Shirley Sotloff, die Mutter des entführten Journalisten, wendet sich wenige Tage später in einer herzergreifenden Videobotschaft an den Anführer der Terrormiliz selbst: Abu Bakr al-Bagdadi möge in muslimischer Tradition Milde zeigen. In ihrer Verzweiflung erkennt sie den Islamisten sogar als rechtmäßigen Führer an, nennt ihn "Kalif". Es nützt alles nichts, am 2. September 2014 erfährt die Weltöffentlichkeit von Sotloffs grausigem Schicksal. Wie schon bei Foleys Ermordung wollen die Islamisten die Aufmerksamkeit nutzen, um ihre wirren Botschaften zu verbreiten. In einem Satz zusammengefasst: "Wer nicht für uns ist, ist gegen uns. Und wer gegen uns ist, endet mit abgetrenntem Kopf."

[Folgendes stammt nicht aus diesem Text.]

-- ==== Sys2Proof/Machine/Display.lean ====
section
/-! DEFINITION. The display engine (44_display.md): the pixels, the XOR blit of a sprite with clipping and collision
(rules R112, R113), `CLS` (R111) and the read-out the host uses (R114). -/

namespace Sys2Proof.Machine

/-- `disp[py][px]` (R17, R110); false outside the display, where there is no pixel. -/
def Display.pixel (d : Display) (py px : Nat) : Bool :=
  if h : py < 32 ∧ px < 64 then (d[py]'h.1)[px]'h.2 else false

/-- `disp[py][px] <- disp[py][px] ^ 1` (R112). -/
def Display.toggle (d : Display) (py px : Nat) : Display :=
  if h : py < 32 ∧ px < 64 then d.set py ((d[py]'h.1).set px (!(d[py]'h.1)[px]'h.2) h.2) h.1 else d

/-- One sprite pixel on the display and the collision so far: clipped past an edge, else a 1 bit toggles, and toggling
a lit pixel is a collision (R112). -/
def blitPixel (py px : Nat) (bit : Bool) (acc : Display × Bool) : Display × Bool :=
  if bit && decide (py ≤ 31) && decide (px ≤ 63) then (acc.1.toggle py px, acc.2 || acc.1.pixel py px) else acc

/-- One sprite row, columns 0 to 7, bit 7 leftmost (R113; the bit order is log entry 4). -/
def blitRow (py x0 : Nat) (b : Byte) (acc : Display × Bool) : Display × Bool :=
  (List.range 8).foldl (fun acc c => blitPixel py (x0 + c) (b.getLsbD (7 - c)) acc) acc

/-- The rows of a sprite from the top, at `y0` and down (R112). -/
def blitRows (x0 : Nat) : Nat → List Byte → Display × Bool → Display × Bool
  | _, [], acc => acc
  | y, b :: bs, acc => blitRows x0 (y + 1) bs (blitRow y x0 b acc)

/-- The `n` sprite bytes at `I` (R113). -/
def State.spriteBytes (s : State) (n : Nat) : List Byte := (List.range n).map fun r => s.byteAt (s.effectiveAddr r)

/-- The start column, `V[x] mod 64` (R112). -/
def startColumn (b : Byte) : Nat := b.toNat % Config.displayW

/-- The start row, `V[y] mod 32` (R112). -/
def startRow (b : Byte) : Nat := b.toNat % Config.displayH

/-- The display and the collision after a sprite of `n` rows is drawn at the place `V[x]`, `V[y]` name (R112). -/
def State.blit (s : State) (x y : Reg) (n : Nat) : Display × Bool :=
  blitRows (startColumn (s.getV x)) (startRow (s.getV y)) (s.spriteBytes n) (s.disp, false)

/-- `disp <- d`. -/
def State.setDisp (s : State) (d : Display) : State := { s with disp := d }

/-- `CLS` (R111). -/
def execCls (s : State) : Host.Outcome State Fault Refusal := .next (s.setDisp Display.clear)

/-- `DRW Vx, Vy, n` (R112): all `n` bytes are range-checked, clipped or not; VF receives the collision last. -/
def execDrw (x y : Reg) (n : Rows) (s : State) : Host.Outcome State Fault Refusal :=
  .next (s.ifInRange n.val ((s.setDisp (s.blit x y n.val).1).setFlag (s.blit x y n.val).2))

end Sys2Proof.Machine
end

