/-- Settles O39: the second drawing toggles the same pixels back; on a clear display no pixel is lit before the first,
and before the second the lit ones are those the sprite covers. -/
theorem drawingTwiceRestoresDisplay : Obligations.DrawingTwiceRestoresDisplay := by
  intro x y n s t u hx hy hin ht hu
  obtain rfl := Host.Outcome.next.inj ((exec_drw_of_inRange hin x y).symm.trans ht)
  obtain rfl := Host.Outcome.next.inj ((exec_drw_of_inRange (s := s.drawn x y n) hin x y).symm.trans hu)
  have hcov := s.spriteCovers_drawn hx hy n
  refine ⟨Display.ext_pixel fun py px => ?_, fun hclear => ⟨?first, ?second⟩⟩
  · by_cases hpix : py < 32 ∧ px < 64
    · rw [State.pixel_drawn _ x y n hpix.1 hpix.2, State.pixel_drawn s x y n hpix.1 hpix.2, hcov, Bool.xor_assoc,
        Bool.xor_self, Bool.xor_false]
    · rw [Display.pixel_outside _ hpix, Display.pixel_outside _ hpix]
  case first =>
    refine (s.getV_drawn_vf_cases x y n).resolve_right fun hone => ?_
    obtain ⟨py, px, -, -, hlit, -⟩ := (s.getV_drawn_vf_eq_one_iff x y n).1 hone
    rw [hclear, Display.pixel_clear] at hlit
    cases hlit
  case second =>
    rw [State.getV_drawn_vf_eq_one_iff, hcov]
    refine exists_congr fun py => exists_congr fun px => and_congr_right fun hy => and_congr_right fun hx => ?_
    rw [s.pixel_drawn x y n hy hx, hclear, Display.pixel_clear, Bool.false_xor, and_self]

end Sys2Proof.Machine
end

section
/-! SUPPORT. The read-out of the display, byte by byte (R114). -/

namespace Sys2Proof.Machine

/-- A row of the display reads out as 256 bytes. -/
theorem length_renderRow (off on : Colour) (row : Vector Bool 64) :
    (row.toList.flatMap (pixelBytes off on)).length = 256 := by
  rw [length_flatMap_uniform _ (length_pixelBytes off on), Vector.length_toList]

theorem State.length_render (s : State) (off on : Colour) : (s.render off on).length = 8192 := by
  rw [State.render, length_flatMap_uniform _ (length_renderRow off on), Vector.length_toList]

/-- Four bytes a pixel, 64 pixels a row: where the bytes of a pixel stand in the read-out. -/
theorem State.getElem?_render (s : State) (off on : Colour) {py px j : Nat} (hy : py < 32) (hx : px < 64) (hj : j < 4) :
    (s.render off on)[(py * 64 + px) * 4 + j]? = (pixelBytes off on (s.disp.pixel py px))[j]? := by
  have hplace : (py * 64 + px) * 4 + j = py * 256 + (px * 4 + j) := by omega
  have hrow : s.disp.toList[py]? = some s.disp[py] := by simp [hy]
  have hpix : s.disp[py].toList[px]? = some s.disp[py][px] := by simp [hx]
  rw [hplace, State.render, getElem?_flatMap_uniform _ (length_renderRow off on) _ py (by omega), hrow,
    Option.bind_some, getElem?_flatMap_uniform _ (length_pixelBytes off on) _ px hj, hpix, Option.bind_some,
    Display.pixel_inside _ hy hx]

/-- Settles O40: the four bytes of a pixel are those of its colour and 255, and rows and pixels stand one after
another. -/
theorem renderLaysOutPixels : Obligations.RenderLaysOutPixels := by
  intro s off on
  refine ⟨s.length_render off on, fun py px hy hx => ?_⟩
  have hbyte : ∀ j, j < 4 → (s.render off on)[(py * 64 + px) * 4 + j]? = _ := fun _ => s.getElem?_render off on hy hx
  exact ⟨hbyte 0 (by decide), hbyte 1 (by decide), hbyte 2 (by decide), hbyte 3 (by decide)⟩

/-- Different colours have different bytes (R114). -/
theorem pixelBytes_injective {off on : Colour} (h : off ≠ on) : Function.Injective (pixelBytes off on) := by
  have hne : pixelBytes off on false ≠ pixelBytes off on true := by
    intro heq
    simp only [pixelBytes, Bool.false_eq_true, if_false, if_true, List.cons.injEq, and_true] at heq
    obtain ⟨hred, hgreen, hblue⟩ := heq
    exact h (by cases off; cases on; simp_all)
  intro a b hab
  cases a with
  | false =>
    cases b with
    | false => rfl
    | true => exact absurd hab hne
  | true =>
    cases b with
    | false => exact absurd hab.symm hne
    | true => rfl

/-- Settles O41: equal read-outs have equal bytes for every pixel, and in two colours the bytes tell whether it is
lit. -/
theorem renderDeterminesDisplay : Obligations.RenderDeterminesDisplay := by
  intro s t off on hne hrender
  refine Display.ext_pixel fun py px => ?_
  by_cases hpix : py < 32 ∧ px < 64
  · refine pixelBytes_injective hne (List.ext_getElem? fun j => ?_)
    rcases Nat.lt_or_ge j 4 with hj | hj
    · rw [← s.getElem?_render off on hpix.1 hpix.2 hj, ← t.getElem?_render off on hpix.1 hpix.2 hj, hrender]
    · rw [List.getElem?_eq_none (by simpa using hj), List.getElem?_eq_none (by simpa using hj)]
  · rw [Display.pixel_outside _ hpix, Display.pixel_outside _ hpix]

end Sys2Proof.Machine
end
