-- ==== Sys2Proof/Laws/Run.lean ====
section
/-! SUPPORT. Runs: one step at a time, and the induction over a run packaged once. -/

namespace Sys2Proof.Machine

@[simp] theorem reaches_zero (s t : State) : Reaches 0 s t ↔ t = s := by
  constructor
  · intro h; injection h with h; exact h.symm
  · rintro rfl; rfl

theorem core_run_succ (M : Host.Core) (k : Nat) (s t : M.State) :
    M.run (k + 1) s = .next t ↔ ∃ u, M.step s = .next u ∧ M.run k u = .next t := by
  simp only [Host.Core.run]
  cases M.step s <;> simp

theorem reaches_succ (k : Nat) (s t : State) :
    Reaches (k + 1) s t ↔ ∃ u, step s = .next u ∧ Reaches k u t :=
  core_run_succ Sys2Proof.core k s t

/-- What holds before a run and is kept by every step holds at the run's end. -/
theorem kept_along_run {P : State → Prop} (keep : ∀ s t, P s → step s = .next t → P t) {k : Nat} :
    ∀ {s t : State}, P s → Reaches k s t → P t := by
  induction k with
  | zero => intro s t hs h; rw [(reaches_zero s t).mp h]; exact hs
  | succ k ih =>
    intro s t hs h
    obtain ⟨u, hu, h⟩ := (reaches_succ k s t).mp h
    exact ih (keep s u hs hu) h

end Sys2Proof.Machine
end

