-- ==== Sys2Proof/Tests/Slice0.lean ====
section
/-! SUPPORT. Tests with results from spec/95_test_vectors.md and the rules' own examples (named in each comment),
the WellFormed smoke, and for every statement with hypotheses a witness that meets them. -/

namespace Sys2Proof.Machine.Tests

/-! ## Helpers -/

/-- Bytes at consecutive addresses. -/
def bytesAt (a : Nat) : List Byte → Memory → Memory
  | [], m => m
  | b :: bs, m => bytesAt (a + 1) bs (Memory.write m a b)

/-- A Running machine at `pc` with the given registers R0 to R7 and bytes at the pc. -/
def at8 (pc : Nat) (x : Vector Byte 8) (bytes : List Byte) : State :=
  { State.reset with x := x, pc := BitVec.ofNat 9 pc, mode := .running, mem := bytesAt pc bytes [] }

/-- The same with the reset registers. -/
def at0 (pc : Nat) (bytes : List Byte) : State := at8 pc State.reset.x bytes

/-- A small register file: R0, R1 and R7 given, the rest zero. -/
def regs (r0 r1 sp : Byte) : Vector Byte 8 := #v[r0, r1, 0, 0, 0, 0, 0, sp]

/-- The next state, if there is one. -/
def after : Host.Outcome State Fault Refusal → Option State
  | .next t => some t
  | .fault _ => none
  | .refused _ => none

/-! ## WellFormed smoke: one ill-formed term for each check (R142) -/

theorem test_wf_refuses_ldi_r8 : (Instr.ldi 8 1).wellFormed = false := by decide
theorem test_wf_refuses_prn_r8 : (Instr.prn 8).wellFormed = false := by decide
theorem test_wf_refuses_add_first : (Instr.add 8 0).wellFormed = false := by decide
theorem test_wf_refuses_add_second : (Instr.add 0 9).wellFormed = false := by decide
theorem test_wf_refuses_sub_first : (Instr.sub 255 0).wellFormed = false := by decide
theorem test_wf_refuses_sub_second : (Instr.sub 7 8).wellFormed = false := by decide
theorem test_wf_refuses_mul_first : (Instr.mul 8 7).wellFormed = false := by decide
theorem test_wf_refuses_mul_second : (Instr.mul 7 8).wellFormed = false := by decide
theorem test_wf_refuses_div_first : (Instr.div 9 1).wellFormed = false := by decide
theorem test_wf_refuses_div_second : (Instr.div 0 9).wellFormed = false := by decide
theorem test_wf_refuses_push_r8 : (Instr.push 8).wellFormed = false := by decide
theorem test_wf_refuses_pop_r8 : (Instr.pop 8).wellFormed = false := by decide

/-- LDI's immediate 9, CMP's numbers and HLT are not checked (R142). -/
theorem test_wf_accepts_unchecked_bytes :
    (Instr.ldi 7 9).wellFormed && (Instr.cmp 200 3).wellFormed && Instr.hlt.wellFormed = true := by decide

/-! ## Decoding: each constructor's word written out from R65's binary column -/

theorem test_decode_ldi : decode ⟨0b10000010, 0b00000011, 0b11111111⟩ = .ok (.ldi 3 255) := by rfl
theorem test_decode_prn : decode ⟨0b01000111, 0b00000111, 0b00000001⟩ = .ok (.prn 7) := by rfl
theorem test_decode_hlt : decode ⟨0b00000001, 0b10000010, 0b00000000⟩ = .ok .hlt := by rfl
theorem test_decode_add : decode ⟨0b10100000, 0b00000000, 0b00000001⟩ = .ok (.add 0 1) := by rfl
theorem test_decode_sub : decode ⟨0b10100001, 0b00000010, 0b00000000⟩ = .ok (.sub 2 0) := by rfl
theorem test_decode_mul : decode ⟨0b10100010, 0b00000000, 0b00000111⟩ = .ok (.mul 0 7) := by rfl
theorem test_decode_div : decode ⟨0b10100011, 0b00001001, 0b00000001⟩ = .ok (.div 9 1) := by rfl
theorem test_decode_cmp : decode ⟨0b10100111, 0b11001000, 0b00000011⟩ = .ok (.cmp 200 3) := by rfl
theorem test_decode_push : decode ⟨0b01000101, 0b00000111, 0b01000110⟩ = .ok (.push 7) := by rfl
theorem test_decode_pop : decode ⟨0b01000110, 0b00000001, 0b00000001⟩ = .ok (.pop 1) := by rfl

/-- 0xA4 has bit 5 set and is no ALU operation (R70, vector 2.7). -/
theorem test_decode_unknown : decode ⟨0xA4, 0, 1⟩ = .error (.unknownOpcode 0xA4) := by rfl

/-- S2's encoding of DIV R0,R1: `A3 00 01`. -/
theorem test_encode_div : encode (.div 0 1) = [0xA3, 0x00, 0x01] := by decide

/-- Table bits: byte 0 is bits 7:0, byte 1 bits 15:8, byte 2 bits 23:16; bits from nbits on are zero. -/
theorem test_table_word : decodeTableWord 24 0xFF0382 = some (.ldi 3 255) := by decide
theorem test_table_word_short : decodeTableWord 8 0xFF0382 = some (.ldi 0 0) := by decide

/-- The word placed after reset is the first instruction run: LDI R3,255 (vector 2.3). -/
theorem test_fetch_word_after_reset :
    (after (step (State.reset.withFetchWord 24 0xFF0382))).map (fun t => (t.x[3], t.pc, t.mode)) =
      some (255, 3, .running) := by decide

/-! ## LDI, PRN, HLT (vectors 2.3) -/

theorem test_ldi : (after (step (at0 0 [0x82, 3, 0xFF]))).map (fun t => (t.x[3], t.pc)) = some (255, 3) := by
  decide

theorem test_ldi_r8_faults :
    (after (step (at0 0 [0x82, 8, 1]))).map (fun t => (t.fault, t.mode, t.pc, t.x)) =
      some (some (.registerFault 8), .faulted, 0, State.reset.x) := by decide

theorem test_prn_r7 : (after (step (at0 0 [0x47, 7, 1]))).map (fun t => (t.trace, t.pc)) = some ([.out 244], 2) := by
  decide

theorem test_prn_r8_faults :
    (after (step (at0 0 [0x47, 8]))).map (fun t => (t.fault, t.trace)) = some (some (.registerFault 8), []) := by
  decide

theorem test_hlt : (after (step (at0 5 [0x01]))).map (fun t => (t.mode, t.pc)) = some (.halted, 6) := by decide

/-- Vector 2.2: an HLT at 254 faults instead of halting. -/
theorem test_hlt_at_254_faults :
    (after (step (at0 254 [0x01]))).map (fun t => (t.mode, t.fault, t.pc)) =
      some (.faulted, some (.addressingFault 256), 254) := by decide

/-! ## The ALU (vectors 2.4, 2.5) -/

theorem test_add : (after (step (at8 0 (regs 200 100 244) [0xA0, 0, 1]))).map (fun t => (t.x[0], t.x[1])) =
    some (44, 100) := by decide

theorem test_add_r8_r9_faults_on_first :
    (after (step (at0 0 [0xA0, 8, 9]))).map (·.fault) = some (some (.registerFault 8)) := by decide

theorem test_sub : (after (step (at8 0 (regs 44 48 244) [0xA1, 0, 1]))).map (fun t => (t.x[0], t.fl)) =
    some (252, 0) := by decide

/-- SUB R7,R0 with x[0] = 245: the stack pointer wraps to 255. -/
theorem test_sub_r7 : (after (step (at8 0 (regs 245 0 244) [0xA1, 7, 0]))).map (fun t => t.x[7]) = some 255 := by
  decide

theorem test_mul : (after (step (at8 0 (regs 200 100 244) [0xA2, 0, 1]))).map (fun t => t.x[0]) = some 32 := by
  decide

/-- MUL R0,R7 with x[0] = 2: R7 is an ordinary source. -/
theorem test_mul_r7 : (after (step (at8 0 (regs 2 0 244) [0xA2, 0, 7]))).map (fun t => t.x[0]) = some 232 := by
  decide

/-- 0xFF / 0x02 is unsigned: 127 (R117). -/
theorem test_div : (after (step (at8 0 (regs 255 2 244) [0xA3, 0, 1]))).map (fun t => t.x[0]) = some 127 := by
  decide

theorem test_div_by_zero :
    (after (step (at8 6 (regs 5 0 244) [0xA3, 0, 1]))).map (fun t => (t.fault, t.x[0], t.pc)) =
      some (some .divisionByZero, 5, 6) := by decide

/-- CMP R0,R1 sets L although x[0] > x[1] (R115's example). -/
theorem test_cmp_compares_indices :
    (after (step (at8 0 (regs 9 3 244) [0xA7, 0, 1]))).map (fun t => (t.fl, t.fault)) = some (0x04, none) := by
  decide

theorem test_cmp_r200 : (after (step (at0 0 [0xA7, 0xC8, 3]))).map (fun t => (t.fl, t.mode)) =
    some (0x02, .running) := by decide

/-! ## The stack (vectors 2.6) -/

theorem test_push : (after (step (at8 0 (regs 0x2A 0 244) [0x45, 0]))).map
    (fun t => (t.x[7], Memory.read t.mem 243, t.pc)) = some (243, 0x2A, 2) := by decide

/-- PUSH R7 stores the old stack pointer. -/
theorem test_push_r7 : (after (step (at0 0 [0x45, 7]))).map (fun t => (t.x[7], Memory.read t.mem 243)) =
    some (243, 244) := by decide

/-- POP from the empty stack: reads mem[244] = 0, SP becomes 245, no fault. -/
theorem test_pop_empty : (after (step (at8 0 (regs 1 0 244) [0x46, 0]))).map (fun t => (t.x[0], t.x[7], t.fault)) =
    some (0, 245, none) := by decide

/-- POP R8: the stack pointer is 244, not 245. -/
theorem test_pop_r8_faults : (after (step (at0 0 [0x46, 8]))).map (fun t => (t.fault, t.x[7])) =
    some (some (.registerFault 8), 244) := by decide

/-! ## Unknown opcodes (vectors 2.1, 2.7), the top of memory (2.2), the host's side -/

theorem test_unknown_c0 : (after (step (at0 0 [0xC0, 1, 1]))).map (fun t => (t.trace, t.pc, t.mode)) =
    some ([.unknown 0xC0 0], 4, .running) := by decide

theorem test_unknown_40_operand_unchecked : (after (step (at0 0 [0x40, 0xFF]))).map (fun t => (t.trace, t.pc, t.fault)) =
    some ([.unknown 0x40 0], 2, none) := by decide

theorem test_fetch_at_257 : (after (step (at0 257 []))).map (·.fault) = some (some (.addressingFault 257)) := by
  decide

Die Welt ein kleines bisschen besser machen
Das allerdings ist nicht das Ende dieser Geschichte. Nicht nur, weil es den menschenverachtenden IS-Schlächter gar nicht zusteht, das letzte Wort zu behalten - sondern auch und vor allem, weil Steven Sotloff es nicht verdient hat, als Opfer in die Geschichte einzugehen. Seine Peiniger mögen diejenigen mit den Stricken, Messern und Kalaschnikows gewesen sein, Sotloff war der mit dem Köpfchen. Bis zuletzt konnte er vor seinen Kidnappern verborgen halten, dass er neben seiner amerikanischen auch eine israelische Staatsbürgerschaft hatte und noch dazu gläubiger Jude war. Bei jedem Gebet, dass seine Entführer Richtung Mekka hielten, passte Sotloff den Winkel an - und betete Richtung Jerusalem, berichtet ein ehemaliger Mitgefangener, der nach einer Lösegeldzahlung aus den Händen der IS freikam. Am höchsten jüdischen Feiertag, Jom Kippur, hielt sich Sotloff sogar an das traditionelle Fastengebot, indem er eine Krankheit vortäuschte. Die Erkenntnis, den Erzfeind unerkannt in ihrer Mitte gehabt zu haben, muss für die fanatischen IS-Milizen im Nachhinein wie ein Schlag ins Gesicht sein.
Das alles sind natürlich nur Notizen am Rande einer furchtbaren Tragödie: Nie wieder können seine Freunde ein Bier mit Steven Sotloff trinken, nie wieder wird Shirley Sotloff ihren Sohn in die Arme schließen. Und doch bleibt etwas ungemein Wichtiges von diesem unerschrockenen amerikanischen Journalisten: seine Geschichten, mit denen er "die Welt ein wenig besser machen" wollte, wie ein Kollege sagt. Für die er gebrannt hat; für die er dem Tod ins Auge blickte; und für die er in letzter Konsequenz sein Leben gab.